Fuente oral: Luis Ubidia 1
Recopilación: Dorys Rueda
Otavalo, 1985
 
 

El Teatro Apolo, en Otavalo, fue construido el 10 de agosto de 1946, por don Alfonso Moreano y don Humberto Acosta, una sociedad que se disolvería en 1950.

Al mes de su funcionamiento, el teatro extrañamente se incendió, destruyéndose parte de sus instalaciones, pero rápidamente fue reconstruido por sus dueños y siguió trabajando. De allí en adelante, el teatro pasó por varios propietarios y administradores, pero siempre continuó sirviendo a la ciudad hasta su desaparición.

En 1946, cuando el teatro estaba reparándose, después del incendio, los obreros comentaban que estaba encantado.

Cuando los trabajadores laboraban, empezaron a perderse los objetos que tenían a mano.  Primero, desaparecieron sus herramientas, junto con los clavos y el martillo. Luego, el dinero que tenían en los bolsillos. Una tarde, a las seis en punto, en el instante en que se marchaban, alcanzaron a ver una sombra diminuta que corría por el escenario.

-¡Es un espectro!, gritó uno de los hombres, muerto del miedo. - ¡Miren el sombrero grande que lleva!

Quienes dirigían la obra, para evitar que la ciudadanía se enterara de lo sucedido, contrataron más obreros, para acelerar la reconstrucción del teatro. Tenían miedo de que la aparición terminara congregando a la gente, lo que retrasaría la construcción y, por ende, la paga.

Aunque el trabajo se aceleró, la sombra seguía corriendo por el escenario todos los días, a las seis en punto de la tarde, cuando la labor finalizaba y los obreros salían a sus casas. Ya nadie dudaba de que se trataba de un duende. Unos decían que era el mismo que habitaba en la antigua Fábrica La Joya. Otros manifestaban lo contrario: se trataba de un duendecillo nuevo que se había instalado en el teatro, para capturar una jovencita de grandes ojos negros y de cabello largo.

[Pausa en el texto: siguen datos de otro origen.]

-- ==== Sys2Proof/Machine/MeltCmds.lean ====
section
/-!
DEFINITION. Sys2Proof/Machine/MeltCmds.lean: the commands and events of Meltwater (R225 to R253).
-/

namespace Sys2Proof.Machine

/-- SIG_CAPTURE (R246): MELT command: starts a signature capture. -/
def execSigCapture (_r : Req) (s : State) : Out :=
  .next (s.cmd (fun s => s.command 4 MELT_STAT.addr State.sigCapture))

/-- ENERGY_PRESET (R253): MELT command: presets an accumulator at the next block end. -/
def execEnergyPreset (_r : Req) (s : State) : Out :=
  .next (s.cmd (fun s => s.command 4 MELT_STAT.addr State.energyPreset))

/-- XCAL_RESET (R234): MELT command: resets a feeder's cross-calibration. -/
def execXcalReset (_r : Req) (s : State) : Out :=
  .next (s.cmd (fun s => s.command 4 MELT_STAT.addr State.xcalReset))

/-- RECON_RESET (R253): MELT command: clears a feeder's alarms, counts and RESID. -/
def execReconReset (_r : Req) (s : State) : Out :=
  .next (s.cmd (fun s => s.command 4 MELT_STAT.addr State.reconReset))

/-- MELT_CTRL_WRITE (R241): A write of MELT_CTRL checks INTERVAL and the reconciliation region. -/
def execMeltCtrlWrite (r : Req) (v : Word) (s : State) : Out :=
  .next (s.cmd (fun s => (s.regWrite r MELT_CTRL.addr v).2))

/-- BLOCK_END (R235): A 200 ms block ends; quantities, energies and range switching are updated. -/
def execBlockEnd (meas : List PodWords) (s : State) : Out :=
  .next (s.cmdIf (meas.all (fun b => decide (b.feeder < 16))) (fun s => s.blockEnds meas))

/-- SECOND_LATCH (R237): 2 ms after a second the 1 s registers are latched. -/
def execSecondLatch (s : State) : Out :=
  .next (s.cmd State.secondLatch)

/-- INTERVAL_CLOSE (R242): An interval closes and its energies are latched. -/
def execIntervalClose (s : State) : Out :=
  .next (s.cmd State.intervalClose)

/-- RECONCILE (R248): At close plus 2 s feeder energy is shared among lanterns. -/
def execReconcile (s : State) : Out :=
  .next (s.cmd State.reconcile)

/-- HARMONIC_WINDOW (R240): A harmonic window ends and harmonics are computed. -/
def execHarmonicWindow (feeder sig : Nat) (words : List Nat) (s : State) : Out :=
  .next (s.cmdIf (decide (feeder < 16) && decide (sig < 8)) (fun s => s.harmonics feeder sig words))

/-- PULSE_EMIT (R243): A pulse accumulator reaches K and a pulse is emitted or discarded. -/
def execPulseEmit (n : Nat) (s : State) : Out :=
  .next (s.cmdIf (decide (n < 16)) (fun s => s.pulseEmit n))

/-- SIG_SETTLE_END (R246): SETTLE after a capture start, the lamp estimate is computed. -/
def execSigSettleEnd (feeder : Nat) (s : State) : Out :=
  .next (s.cmdIf (decide (feeder < 16)) (fun s => s.sigSettleEnd feeder))

/-- POD_LOST (R228): Loss of DCLK or parity errors mark a pod absent. -/
def execPodLost (feeder : Nat) (words : List Nat) (s : State) : Out :=
  .next (s.cmdIf (decide (feeder < 16)) (fun s => s.podLost feeder words))

/-- POD_FOUND (R228): Alignment held for 100 ms marks a pod present. -/
def execPodFound (feeder : Nat) (lane : PodLane) (s : State) : Out :=
  .next (s.cmdIf (decide (feeder < 16)) (fun s => s.podFound feeder lane.portB lane.bits))

/-- LOW_PATH_OVERLOAD (R233): A low-path sample reaching 15/16 of full scale switches the phase to the normal path at
once. -/
def execLowPathOverload (phase : Nat) (part : PodWords) (s : State) : Out :=
  .next (s.cmdIf (decide (phase < 3) && decide (part.feeder < 16)) (fun s => s.overload phase part))

/-- CLIP (R231): A normal-path sample at full scale sets MELT_POD.CLIP and MELT_EVT.CLIP. -/
def execClip (feeder : Nat) (s : State) : Out :=
  .next (s.cmdIf (decide (feeder < 16)) (fun s => s.clipped feeder))

/-- PULSE_END (R244): WIDTH ms after a pulse closes, the output opens and its gap begins. -/
def execPulseEnd (n : Nat) (s : State) : Out :=
  .next (s.cmdIf (decide (n < 16)) (fun s => s.pulseEnd n))

end Sys2Proof.Machine
end

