-- ==== Sys2Proof/Machine/Dispatch.lean ====
section
/-!
DEFINITION. Sys2Proof/Machine/Dispatch.lean: the effect of a command on everything but the queue, one arm per
constructor of `Instr`.
-/

namespace Sys2Proof.Machine
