/-- The commands and events of Rime, the RTC and the icecore. -/
def Obligations.RimeAndIcecore : Prop :=
  ∀ (s : State) (r : Req) (v : Word) (raw : List Nat) (n c : Nat) (y : Int) (low a b : Bool) (t1 : Tamper1) (t2 : Tamper2),
    let still (i : Instr) : Prop := Does i s (fun u => u = s.silent)
    let quiet (u : State) : Prop := SameGnor u s ∧ SameMem u s
    let live := s.rime.stopped = false
    let room := s.rails = true ∧ s.on RIME_ICE_CFG.H2 = false ∧ s.ice.buf.length < 910
    let noted (trig : Nat) (base : Bool) (u : State) : Prop := ∃ x, u.ice.buf = s.ice.buf ++ [x] ∧ x.trigger = trig ∧
      x.source = 129 ∧ x.seq = s.iceSeq ∧ x.base = base ∧ x.mark = true
    let rt := s.rd RIME_RTC_TIME.SEC + 60 * s.rd RIME_RTC_TIME.MIN + 3600 * s.rd RIME_RTC_TIME.HOUR
    let day := s.rd RIME_RTC_DATE.DAY
    let month := s.rd RIME_RTC_DATE.MONTH
    let year := s.rd RIME_RTC_DATE.YEAR
    let t := v &&& 0x071F_3F3F#32
    let d := s.rime.heldDate.getD (s.reg RIME_RTC_DATE.addr)
    let w := v.toNat % 2 ^ 25
    let en := w / 512 % 2
    let ends (cc : Nat) (u : State) : Prop := Done u RIME_STAT.addr RIME_EVT.CMD_DONE cc ∧ quiet u
    let key := s.rd RIME_KEY.VALUE
    let addr := s.rd RIME_DATA0.VALUE + s.rd RIME_DATA1.VALUE % 256 * 2 ^ 32
    let badRec := (key % 256 ∉ [1, 2, 3, 4, 0x41, 0x50]) ∨ (key / 2 ^ 16 % 2 = 1 ∧ key % 256 ≠ 0x41) ∨ addr % 8 ≠ 0 ∨ 2 ^ 36 < addr + 156
    (¬ live → still (.rimeSample raw) ∧ still .powerFailWarning ∧ still .extWake ∧ still (.tamper1 t1) ∧ still (.tamper2 t2) ∧
      Does .rimeColdStart s (fun u => quiet u ∧ u.rime.stopped = false ∧ u.rime.rules = [])) ∧
    (live → still .rimeColdStart) ∧
    (live → Does (.rimeSample raw) s (fun u => SameMem u s ∧ s.now ≤ u.now ∧
      (∀ i < 13, u.rd (RIME_IN.VALUE i) = min ((raw[i]?).getD (s.rd (RIME_IN.VALUE i))) 65535) ∧
      u.on RIME_PWR.FEED_A_OK = decide (4000 ≤ u.rd (RIME_IN.VALUE 0)) ∧
      u.rd (RIME_IN.VALUE 13) = (if s.holdIn then 1 else 0) ∧
      (n < 32 → s.on (RIME_RULE.EN n) = true → s.on (RIME_RULE.FILT n) = true → (s.rule n).y = some y →
        let i := s.rd (RIME_RULE.INPUT n)
        (u.rule n).y = some (y + (inputVal i (u.rd (RIME_IN.VALUE i)) - y) / (2 ^ (s.rd (RIME_RULE.K n) + 1) : Nat))))) ∧
    (n < 32 → (s.rule n).since = none → still (.ruleChange n)) ∧
    (n < 32 → live → s.on (RIME_RULE.EN n) = true → (s.rule n).since = some c → (s.rule n).y = some y →
      Does (.ruleChange n) s (fun u => SameMem u s ∧ u.ruleActive n = !s.ruleActive n ∧ u.on RIME_EVT.RULE = true ∧
        u.now = max s.now (c + 80000000 * s.rd (RIME_RULE_DW.DWELL n)) ∧ ∀ k < 32, k ≠ n → u.ruleActive k = s.ruleActive k)) ∧
    (s.rails = true → n < 32 → s.on (RIME_RULE.EN n) = false →
      (en = 0 ∨ ruleBad w (s.reg (RIME_RULE.addr n + 4)).toNat = false → Does (.ruleWrite r n 0 v) s (fun u => quiet u ∧
        u.reg (RIME_RULE.addr n) = BitVec.ofNat 32 w ∧ u.rule n = {})) ∧
      (en = 1 → ruleBad w (s.reg (RIME_RULE.addr n + 4)).toNat = true → Does (.ruleWrite r n 0 v) s (fun u => quiet u ∧
        u.on (RIME_RULE.EN n) = false ∧ u.on RIME_EVT.CFG_ERR = true)) ∧
      Does (.ruleWrite r n 1 v) s (fun u => quiet u ∧ u.reg (RIME_RULE.addr n + 4) = v) ∧
      Does (.ruleWrite r n 2 v) s (fun u => quiet u ∧ u.rd (RIME_RULE_DW.DWELL n) = v.toNat % 65536)) ∧
    (live → s.on RIME_PWR.PFW = false → Does .powerFailWarning s (fun u => quiet u ∧ u.on RIME_PWR.PFW = true ∧
      u.on RIME_EVT.PFW = true ∧ u.on RIME_PWR.FEED_A_OK = false ∧ u.on RIME_PWR.FEED_B_OK = false ∧ u.rime.feedOk = s.rime.feedOk ∧
      (s.rails = true → u.rime.holdupEnd = some (s.now + 9600000)) ∧
      (room → noted 0x20 false u ∧ u.on RIME_ICE_STAT.FLUSHING = true))) ∧
    (s.on RIME_PWR.PFW = true → still .powerFailWarning) ∧
    (s.on RIME_PWR.PFW = true → live → Does .pfwClear s (fun u => quiet u ∧ u.on RIME_PWR.PFW = false ∧
      (u.on RIME_PWR.FEED_A_OK = true ∨ u.on RIME_PWR.FEED_B_OK = true) ∧ u.rime.feedOk = s.rime.feedOk ∧
      (s.rails = true → s.rime.holdupEnd ≠ none → u.on RIME_EVT.PFW_CLEAR = true ∧ u.rime.holdupEnd = none) ∧
      (s.rails = false → s.rime.feedOk = true → s.on RIME_WAKE.PENDING = true → u.on RIME_WAKE.PENDING = false ∧
        u.rime.pwronAt = some s.now))) ∧
    (s.on RIME_PWR.PFW = false ∨ ¬ live → still .pfwClear) ∧
    (s.rime.holdupEnd = none → still .holdupEnd) ∧
    (s.rime.holdupEnd = some c → s.rails = true → Does .holdupEnd s (fun u => u.mode = 0 ∧ u.rails = false ∧ u.holds = false ∧
      max s.now c ≤ u.now ∧ u.rime.holdupEnd = none ∧ u.rime.byHoldup = true)) ∧
    Does (.feedRestore a b) s (fun u => quiet u ∧ u.on RIME_PWR.FEED_A_OK = a ∧ u.on RIME_PWR.FEED_B_OK = b ∧
      u.rime.feedOk = (a || b) ∧ (s.rails = false → live → (a || b) = true → s.on RIME_WAKE.PENDING = true →
        u.on RIME_WAKE.PENDING = false ∧ u.rime.pwronAt = some s.now) ∧
      (s.rails = false → live → (a || b) = true → s.on RIME_WAKE.FEED = true → s.rime.byHoldup = true → s.rime.feedOk = false →
        u.rd RIME_WAKE.CAUSE % 2 = 1 ∧ u.rime.pwronAt = some s.now)) ∧
    Does (.rtcLockout low) s (fun u => u.regs = s.regs ∧ quiet u ∧ u.rime.locked = low) ∧
    Does (.scapLow low) s (fun u => quiet u ∧ u.on RIME_PWR.SCAP_LOW = low ∧
      (low = true → s.on RIME_PWR.SCAP_LOW = false → u.on RIME_EVT.SCAP_LOW = true)) ∧
    Does (.coinLow low) s (fun u => quiet u ∧ u.on RIME_PWR.COIN_LOW = low ∧
      (low = true → s.on RIME_PWR.COIN_LOW = false → u.on RIME_EVT.COIN_LOW = true)) ∧
    (s.on RIME_WAKE.EXT = false → still .extWake) ∧
    (live → s.on RIME_WAKE.EXT = true → Does .extWake s (fun u => quiet u ∧ (room → noted 0x21 false u) ∧
      (s.rails = false → u.rd RIME_WAKE.CAUSE / 32 % 2 = 1 ∧ u.rime.pwronExt = true ∧
        (s.feedGood = true → u.rime.pwronAt = some s.now ∧ u.on RIME_WAKE.PENDING = false) ∧
        (s.feedGood = false → u.on RIME_WAKE.PENDING = true)))) ∧
    (s.rime.rtcOff = true → still .rtcSecond) ∧
    (s.rime.rtcOff = false → Does .rtcSecond s (fun u => quiet u ∧ u.now = max s.now (s.rime.secTick + s.rtcTicks) ∧ u.rime.secTick = u.now ∧
      (live → u.alarmMatch 0 = true → u.on RIME_EVT.ALM0 = true) ∧
      (s.rd RIME_RTC_TIME.SEC < 60 → s.rd RIME_RTC_TIME.MIN < 60 → s.rd RIME_RTC_TIME.HOUR < 24 →
        u.rd RIME_RTC_TIME.SEC + 60 * u.rd RIME_RTC_TIME.MIN + 3600 * u.rd RIME_RTC_TIME.HOUR = (rt + 1) % 86400 ∧
        (rt < 86399 → u.rd RIME_RTC_DATE.DAY = day ∧ u.rd RIME_RTC_DATE.MONTH = month ∧ u.rd RIME_RTC_DATE.YEAR = year) ∧
        (rt = 86399 → u.rd RIME_RTC_TIME.WDAY = (s.rd RIME_RTC_TIME.WDAY + 1) % 7 ∧
          (day < daysIn year month → u.rd RIME_RTC_DATE.DAY = day + 1 ∧ u.rd RIME_RTC_DATE.MONTH = month ∧
            u.rd RIME_RTC_DATE.YEAR = year) ∧
          (daysIn year month ≤ day → u.rd RIME_RTC_DATE.DAY = 1 ∧
            u.rd RIME_RTC_DATE.MONTH = (if month < 12 then month + 1 else 1) ∧
            (month < 12 → u.rd RIME_RTC_DATE.YEAR = year) ∧ (12 ≤ month → u.rd RIME_RTC_DATE.YEAR = (year + 1) % 128)))))) ∧
    (s.rails = true → (s.rime.locked = true → still (.rtcSet r v)) ∧
      (s.rime.locked = false → rtcReal d.toNat t.toNat = true → Does (.rtcSet r v) s (fun u => quiet u ∧
        u.reg RIME_RTC_TIME.addr = t ∧ u.reg RIME_RTC_DATE.addr = d ∧ u.rime.heldDate = none ∧ u.rime.secTick = s.now)) ∧
      (s.rime.locked = false → rtcReal d.toNat t.toNat = false → Does (.rtcSet r v) s (fun u => quiet u ∧
        u.reg RIME_RTC_TIME.addr = s.reg RIME_RTC_TIME.addr ∧ u.reg RIME_RTC_DATE.addr = s.reg RIME_RTC_DATE.addr ∧
        u.on RIME_EVT.CFG_ERR = true))) ∧
    (s.on (tamper1Bit t1) = true ∨ s.lightMeets t1 true = false → still (.tamper1 t1)) ∧
    (live → s.on (tamper1En t1) = false → s.on (tamper1Bit t1) = false → s.lightMeets t1 true = true → Does (.tamper1 t1) s (fun u => quiet u ∧ u.ice = s.ice ∧
      u.on (tamper1Bit t1) = true ∧ u.on RIME_TAMP.C1 = s.on RIME_TAMP.C1 ∧
      u.on RIME_EVT.TAMPER1 = s.on RIME_EVT.TAMPER1)) ∧
    (live → s.on (tamper1En t1) = true → s.on (tamper1Bit t1) = false → s.lightMeets t1 true = true → Does (.tamper1 t1) s (fun u => quiet u ∧
      u.on (tamper1Bit t1) = true ∧ u.on RIME_TAMP.C1 = true ∧ u.on RIME_EVT.TAMPER1 = true ∧ (room → noted 0x10 true u))) ∧
    (s.lightMeets t1 false = false → still (.tamper1Release t1)) ∧
    (s.lightMeets t1 false = true → Does (.tamper1Release t1) s (fun u => quiet u ∧ u.on (tamper1Bit t1) = false ∧
      u.on RIME_TAMP.C1 = s.on RIME_TAMP.C1)) ∧
    (live → Does (.tamper2 t2) s (fun u => u.on (tamper2Bit t2) = true ∧ u.on RIME_TAMP.C2 = true ∧
      u.on RIME_EVT.TAMPER2 = true ∧ u.on VLT_STATUS.PROVISIONED = false ∧ ∀ k < 64, (u.slot k).key = [])) ∧
    (s.on RIME_ICE_STAT.FLUSHING = false → still .iceFlushed) ∧
    (s.on RIME_ICE_STAT.FLUSHING = true → Does .iceFlushed s (fun u => quiet u ∧ u.ice.buf = [] ∧ u.on RIME_EVT.ICE_FLUSHED = true ∧
      u.on RIME_ICE_STAT.FLUSHING = false ∧ (s.ice.cmdFlush = true → ends ccOk u))) ∧
    (s.rails = true → SMap.get (fun _ => none) s.latch (latchKey r (RIME_ICE_WIN.addr 71)) = none →
      Does (.iceWinRead r 71) s (fun u => u.regs = s.regs ∧ quiet u ∧ (s.cursor r < 28672 →
        u.cursor r = if s.cursor r = 28671 then 14336 else s.cursor r + 1))) ∧
    (s.rails = true → SMap.get (fun _ => none) s.latch (latchKey r (RIME_ICE_WIN.addr 0)) = none →
      Does (.iceWinRead r 0) s (fun u => u.regs = s.regs ∧ quiet u ∧ u.cursor r = s.cursor r ∧
        ∀ k < 71, SMap.get (fun _ => none) u.latch (latchKey r (RIME_ICE_WIN.addr (k + 1))) =
          some (s.iceWord (s.cursor r) (k + 1)))) ∧
    (Takes s 14 RIME_STAT.addr →
      (s.on RIME_ICE_CFG.H2 = true → s.ice.buf = [] → Does (.rimeFlush r) s (fun u => ends ccOk u ∧ u.ice.buf = [] ∧
        u.on RIME_EVT.ICE_FLUSHED = true)) ∧
      (s.on RIME_ICE_CFG.H2 = true → s.ice.buf ≠ [] → Does (.rimeFlush r) s (fun u => quiet u ∧ u.busy RIME_STAT.addr = true ∧
        u.ice = { s.ice with cmdFlush := true })) ∧
      (s.on RIME_ICE_CFG.H2 = false → Does (.rimeFlush r) s (fun u => quiet u ∧ u.busy RIME_STAT.addr = true ∧
        u.on RIME_ICE_STAT.FLUSHING = true ∧ u.ice.cmdFlush = true)) ∧
      (r ≠ 128 → Does (.record r) s (fun u => ends ccDenied u ∧ u.ice = s.ice)) ∧
      (badRec → Does (.record 128) s (fun u => ends ccRange u ∧ u.ice = s.ice)) ∧
      (¬ badRec → NoErr s → room → Does (.record 128) s (fun u => ends ccOk u ∧ ∃ x, u.ice.buf = s.ice.buf ++ [x] ∧
        x.trigger = key % 256 ∧ x.source = 128 ∧ x.cls = key / 256 % 256 ∧ x.seq = s.iceSeq)) ∧
      (s.mode ≠ 2 → Does (.ringClear r) s (fun u => ends ccDenied u ∧ u.ice = s.ice)) ∧
      (s.mode = 2 → Does (.ringClear r) s (fun u => ends ccOk u ∧ u.rd RIME_ICE_HEAD.HEAD = 14336 ∧
        (∀ k < 14336, SMap.get (fun _ => none) u.ice.mram k = SMap.get (fun _ => none) s.ice.mram k) ∧
        ∀ k x, 14336 ≤ k → SMap.get (fun _ => none) u.ice.mram k = some x → x.mark = false))) ∧
    (s.rime.pwronAt = none → still .pwronNRelease) ∧
    (s.rime.pwronAt = some c → Does .pwronNRelease s (fun u => u.regs = s.regs ∧ quiet u ∧ u.rime.pwronAt = none ∧
      u.now = max s.now (c + 80000000))) ∧
    (s.rails = true → still (.rimeStop low)) ∧
    (s.rails = false → live → Does (.rimeStop low) s (fun u => quiet u ∧ u.rime.stopped = true ∧ u.ice.buf = [] ∧
      u.rime.feedOk = false ∧ (∀ k < 4, u.on (SYS_CTR.FALLBACK k) = false) ∧
      (low = true → u.rime.rtcOff = true ∧ (s.rime.rtcOff = false → u.reg RIME_RTC_DATE.addr = 0x101#32 ∧ u.reg RIME_RTC_TIME.addr = 0x5000000#32)))) ∧
    (s.rails = false → ¬ live → low = true ∧ s.rime.rtcOff = false → Does (.rimeStop low) s (fun u => quiet u ∧
      u.rime.stopped = true ∧ u.rime.rtcOff = true ∧ u.reg RIME_RTC_DATE.addr = 0x101#32 ∧
      u.reg RIME_RTC_TIME.addr = 0x5000000#32)) ∧
    (s.rails = false → ¬ live → low = false ∨ s.rime.rtcOff = true → still (.rimeStop low)) ∧
    (s.on RIME_ICE_CFG.H2 = false ∨ s.ice.buf = [] → still .h2WriteDone) ∧
    (∀ x xs, s.on RIME_ICE_CFG.H2 = true → s.ice.buf = x :: xs → Does .h2WriteDone s (fun u => quiet u ∧ u.ice.buf = xs ∧
      (∀ e, s.ice.h2At[5]? = some e → u.now = max s.now (e + 800000000)) ∧
      (xs = [] → s.ice.cmdFlush = true → ends ccOk u ∧ u.on RIME_EVT.ICE_FLUSHED = true) ∧
      (x.base = false → s.mem.blkUe = [] → SMap.get (fun _ => none) u.ice.mram (s.rd RIME_ICE_HEAD.HEAD) = some x)))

Cuando el teatro estuvo reparado, abrió sus puertas y el duende dejó de aparecer. Su figura fue diluyéndose en la memoria de los obreros.

 

Informante

1 Luis Ubidia (Otavalo: 1913-2000)

Fue un prestigioso maestro que comenzó su carrera docente en 1935 en San Pablo de Lago, en la escuela Cristóbal Colón. Después pasó a la escuela 10 de Agosto de la ciudad de Otavalo, plantel donde había estudiado su educación primaria. En 1936, viajó a Quito para trabajar en la Anexa del Normal Juan Montalvo. En 1970, después de una ardua y fructífera labor como profesor, se acogió a la jubilación y fue articulista en los medios escritos de la provincia de Imbabura, con un claro enfoque de justicia y rectitud en los temas de la vida local del cantón Otavalo. Escribió también artículos de investigación científica y notas poéticas. Tiene 28 publicaciones

(H. Ubidia, comunicación personal, 14 de enero de 2016).